Outra bela história da temporada é a de Franchesca Kirby. No clube desde 2015, a atacante inglesa descobriu uma pericardite, que é uma doença cardiovascular, em novembro de 2019. Até então, Kirby era uma das principais estrelas do time e teve que ficar de fora tratando de uma doença que poderia até aposentá-la. Depois de nove meses parada, Super Fran voltou aos gramados na final da Community Shield, contra o Manchester City, em agosto de 2020.

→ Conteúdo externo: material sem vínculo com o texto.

/-- DOWN and JAMMED with settlements still to make, and with the entry's write alone, begun or not. -/
theorem witness_StopAndQuietCommands_settling :
    let last : List SchedOp := [.writeLoopHalf, .raise .down, .raiseRetimeRefused]
    let meets := fun (x : LoopState) (ops : List SchedOp) (transferring : Bool) =>
      let q := part x fun e => { e with sched := ops ++ last }
      let p := if transferring then moving (.sched .A) (.write 0x60 []) false q else q
      (p.tick 0).takesWrite = true ∧ ((written p).eng .A).ctl.state = x ∧ (written p).atTransfer .A = true ∧
        ((written p).eng .A).sched = ops ++ last ∧ .enterOff ∉ ops ∧
        (written p).schedTransferring .A = transferring
    ∀ x ∈ [LoopState.down, LoopState.jammed], meets x [] true ∧ meets x [] false ∧
      ∀ t ∈ [true, false], meets x [.writeStationHalf 0, .mark, .settleAll .lineLost] t := by decide +kernel

theorem witness_StopAndQuietCommands_entering :
    (((part .starting id).tick 0).takesWrite = true ∧
      ((written (part .starting id)).eng .A).ctl.state = .starting ∧
      ((written (part .starting id)).eng .A).ctl.validated = false ∧
      (written (part .starting id)).schedTransferring .A = false) ∧
    (let p := moving (.sched .A) (.read 0 64) false (part .starting fun e =>
       { e with sched := [.readGlobal, .readLoopHost .starting, .startValidate] })
     (p.tick 0).takesWrite = true ∧ ((written p).eng .A).ctl.state = .starting ∧
       ((written p).eng .A).ctl.validated = false ∧ (written p).schedTransferring .A = true ∧
       ((written p).eng .A).sched = .readGlobal :: [.readLoopHost .starting, .startValidate] ∧
       ((written p).schedAction .A .readGlobal).isSome = true) := by decide +kernel

/-- An entry that is not validated: behind what an earlier event has left, and of a TEST. -/
theorem witness_StopAndQuietCommands_ahead :
    let meets := fun (x : LoopState) (ahead : List SchedOp) (op : SchedOp) (rest : List SchedOp) =>
      let p := part x fun e => { e with sched := ahead ++ op :: rest }
      (p.tick 0).takesWrite = true ∧ ((written p).eng .A).ctl.state = x ∧
        ((written p).eng .A).ctl.validated = false ∧ ((written p).eng .A).sched = ahead ++ op :: rest ∧
        (∀ o ∈ ahead, o.ofEntry = false) ∧ op.ofEntry = true ∧ (written p).atTransfer .A = true ∧
        (written p).schedTransferring .A = false ∧
        (x = .test → ((written p).eng .A).enteringTest = true)
    meets .starting [.writeLoopHalf, .raise .refused] .readGlobal [.readLoopHost .starting, .startValidate] ∧
      meets .test [.writeLoopHalf, .raise .testdone] (.readLoopHost .testing) [.testValidate] ∧
      meets .starting [] .readGlobal [.readLoopHost .starting, .startValidate] := by decide +kernel

/-- A TEST entry whose read is in progress, and one that is validated, before its write is granted and after. -/
theorem witness_StopAndQuietCommands_test :
    let meets := fun (p : Part) (validated transferring : Bool) (op : SchedOp) (rest : List SchedOp) =>
      (p.tick 0).takesWrite = true ∧ ((written p).eng .A).ctl.state = .test ∧
        ((written p).eng .A).enteringTest = true ∧ ((written p).eng .A).ctl.validated = validated ∧
        ((written p).eng .A).sched = op :: rest ∧ (written p).schedTransferring .A = transferring ∧
        ((written p).schedAction .A op).isSome = true
    let reading := part .test fun e => { e with sched := [.readLoopHost .testing, .testValidate] }
    let valid := part .test fun e =>
      { e with ctl := { e.ctl with validated := true }, sched := [.writeLoopHalf, .testFirst] }
    meets (moving (.sched .A) (.read 0x40 32) false reading) false true (.readLoopHost .testing)
        [.testValidate] ∧
      meets valid true false .writeLoopHalf [.testFirst] ∧
      meets (moving (.sched .A) (.write 0x60 []) false valid) true true .writeLoopHalf [.testFirst] := by
  decide +kernel

theorem witness_RollcallRetimeAndTestCommands :
    (let p := part .running fun e => { e with cyc := { e.cyc with phase := .boundary } }
     (p.tick 0).takesWrite = true ∧ ((written p).eng .A).ctl.state = .running ∧
       (written p).settled .A = true ∧ ((written p).eng .A).cyc.phase = .boundary) ∧
    (let free := fun p : Part =>
       (p.tick 0).takesWrite = true ∧ ((written p).eng .A).ctl.state = .running ∧
         ((written p).eng .A).cyc.turn = none ∧ ((written p).eng .A).sched = [] ∧
         ((written p).eng .A).cyc.phase ≠ .boundary ∧ ((written p).eng .A).isSending .beacon = false
     (free (withStation 63 station (part .running id)) ∧
       (written (withStation 63 station (part .running id))).rollCandidates .A ≠ []) ∧
     (free (part .running id) ∧ (written (part .running id)).rollCandidates .A = [])) ∧
    (∀ x ∈ [LoopState.running, .rollcall, .down, .jammed], ((part x id).tick 0).takesWrite = true ∧
      ((written (part x id)).eng .A).ctl.state = x) ∧
    ((State.reset.part.tick 0).takesWrite = true ∧ ((written State.reset.part).eng .A).ctl.state = .off ∧
      (written State.reset.part).testUnit.owner = none ∧
      (written State.reset.part).atTransfer .A = true) := by decide +kernel

/-! The hypotheses that the events of the line share. -/

/-- The line of loop A is heard: the part runs, and the Framer runs and is fed by the line. -/
abbrev heard (p : Part) : Prop :=
  p.live = true ∧ (p.eng .A).framer.running = true ∧ (p.eng .A).internalReturn = false ∧ p.settled .A = true

theorem witness_BiasAndActivity :
    (let p := (part .running id).tick 0
     heard p ∧ (p.eng .A).framer.sending = none ∧ (p.eng .A).framer.activity = none ∧
       (p.eng .A).framer.markSince + 2 * (p.eng .A).charTime ≤ p.now ∧
       ¬ ((p.eng .A).ctl.state = .quiet ∧ p.screening.wakeConfig.wakeOnEnergy = true ∧
         (p.eng .A).quietFrom ≤ p.now)) ∧
    (let q := part .quiet fun e =>
       { e with framer := { e.framer with markSince := late - 2 * Config.charTime 3 }, quietFrom := late }
     let p := Part.tick 0 { q with screening := { q.screening with
       wakeConfig := { q.screening.wakeConfig with wakeOnEnergy := true } } }
     heard p ∧ (p.eng .A).framer.sending = none ∧ (p.eng .A).framer.activity = none ∧
       (p.eng .A).framer.markSince + 2 * (p.eng .A).charTime = p.now ∧
       (p.eng .A).ctl.state = .quiet ∧ p.screening.wakeConfig.wakeOnEnergy = true ∧
       (p.eng .A).quietFrom = p.now) := by decide +kernel

theorem witness_LineAtMark :
    (let p := (part .running fun e => { e with framer := { e.framer with
       activity := some 0, markSince := late - 2 * Config.charTime 3 } }).tick 0
     heard p ∧ (p.eng .A).framer.sending = none ∧
       (p.eng .A).framer.markSince + 2 * (p.eng .A).charTime ≤ p.now ∧
       (p.eng .A).framer.activity.isSome = true ∧ (p.eng .A).framer.receiver.collecting = false) ∧
    (let p := (part .running (hearing [0xA5, 0])).tick 0
     heard p ∧ (p.eng .A).framer.sending = none ∧
       (p.eng .A).framer.markSince + 2 * (p.eng .A).charTime ≤ p.now ∧
       (p.eng .A).framer.receiver.collecting = true ∧ (p.eng .A).xu.state = .idle) ∧
    (let p := (part .running fun e => { e with framer := { e.framer with receiver := .discard } }).tick 0
     heard p ∧ (p.eng .A).framer.sending = none ∧
       (p.eng .A).framer.markSince + 4 * (p.eng .A).charTime ≤ p.now ∧
       (p.eng .A).framer.receiver.collecting = false ∧ (p.eng .A).xu.state ≠ .skipping ∧
       (p.eng .A).framer.held = none) ∧
    (let p := (part .running fun e => { e with framer := { e.framer with
       held := some request, markSince := late - 4 * Config.charTime 3 } }).tick 0
     heard p ∧ (p.eng .A).framer.sending = none ∧
       (p.eng .A).framer.markSince + 4 * (p.eng .A).charTime ≤ p.now ∧
       (p.eng .A).framer.receiver.collecting = false ∧ (p.eng .A).xu.state ≠ .skipping ∧
       (p.eng .A).framer.held = some request) := by decide +kernel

Desde então, ela tem 17 gols em 22 partidas. Pela FAWSL são 11 gols, seis assistências e 68% de precisão de passe. Na final da Copa da Inglaterra, foram dois gols e quatro assistências. Com certeza, a Super Fran é uma das jogadoras mais importantes do Chelsea na temporada, já que virou artilheira também na história do clube, com 82 gols.

O Chelsea apostou não só em Emma Hayes, Sam Kerr ou Fran Kirby. Apostou na continuação de um trabalho, apostou que o investimento daria frutos no futuro. Apostou em uma categoria que cresce cada vez mais dentro e fora da Inglaterra. E nessa aposta, todo mundo ganha. 

Recorde atrás de recorde

Com certeza, estamos vendo a história do futebol feminino mundial sendo escrita. No caso do Barcelona, o resultado é ainda mais palpável. Na Primera Iberdola, o Campeonato Espanhol feminino, o time comandado por Lluís Cortés ganhou todas as 26 partidas e já é campeão, com cinco rodadas de antecedência. A diferença é ainda mais gritante quando falamos de saldo de gols: além de marcar 128 vezes só no nacional, o time tomou apenas cinco gols. É indiscutível a dominância dentro da Espanha.

Porém, para ela acontecer, o clube acreditou. Não só o clube, mas o país acreditou. Além da dominância culé, a temporada do futebol feminino espanhol foi marcada pelos protestos pela profissionalização do campeonato nacional e por igualdade de direitos. A luta por direitos trabalhistas também deu resultado com a Federação Espanhola, declarando a Primer Iberdrola como uma liga profissional após 32 anos de história. Além de modificar seus estatutos, a mudança assegura às atletas os mesmos direitos que os jogadores do futebol masculino já têm, como boas condições de trabalho e acesso a todos os equipamentos necessários para exercer a profissão. 

A realidade do futebol feminino é bem parecida em vários lugares por conta de sua carga histórica. As lutas são bem parecidas e não importa muito se você é brasileira, espanhola, inglesa ou de qualquer outra nacionalidade. É a luta constante por visibilidade, por igualdade e, principalmente, por respeito. O mundo está mudando e exemplos como Barcelona e Chelsea, que não deixaram de acreditar e investir no futebol feminino, são a resposta disso.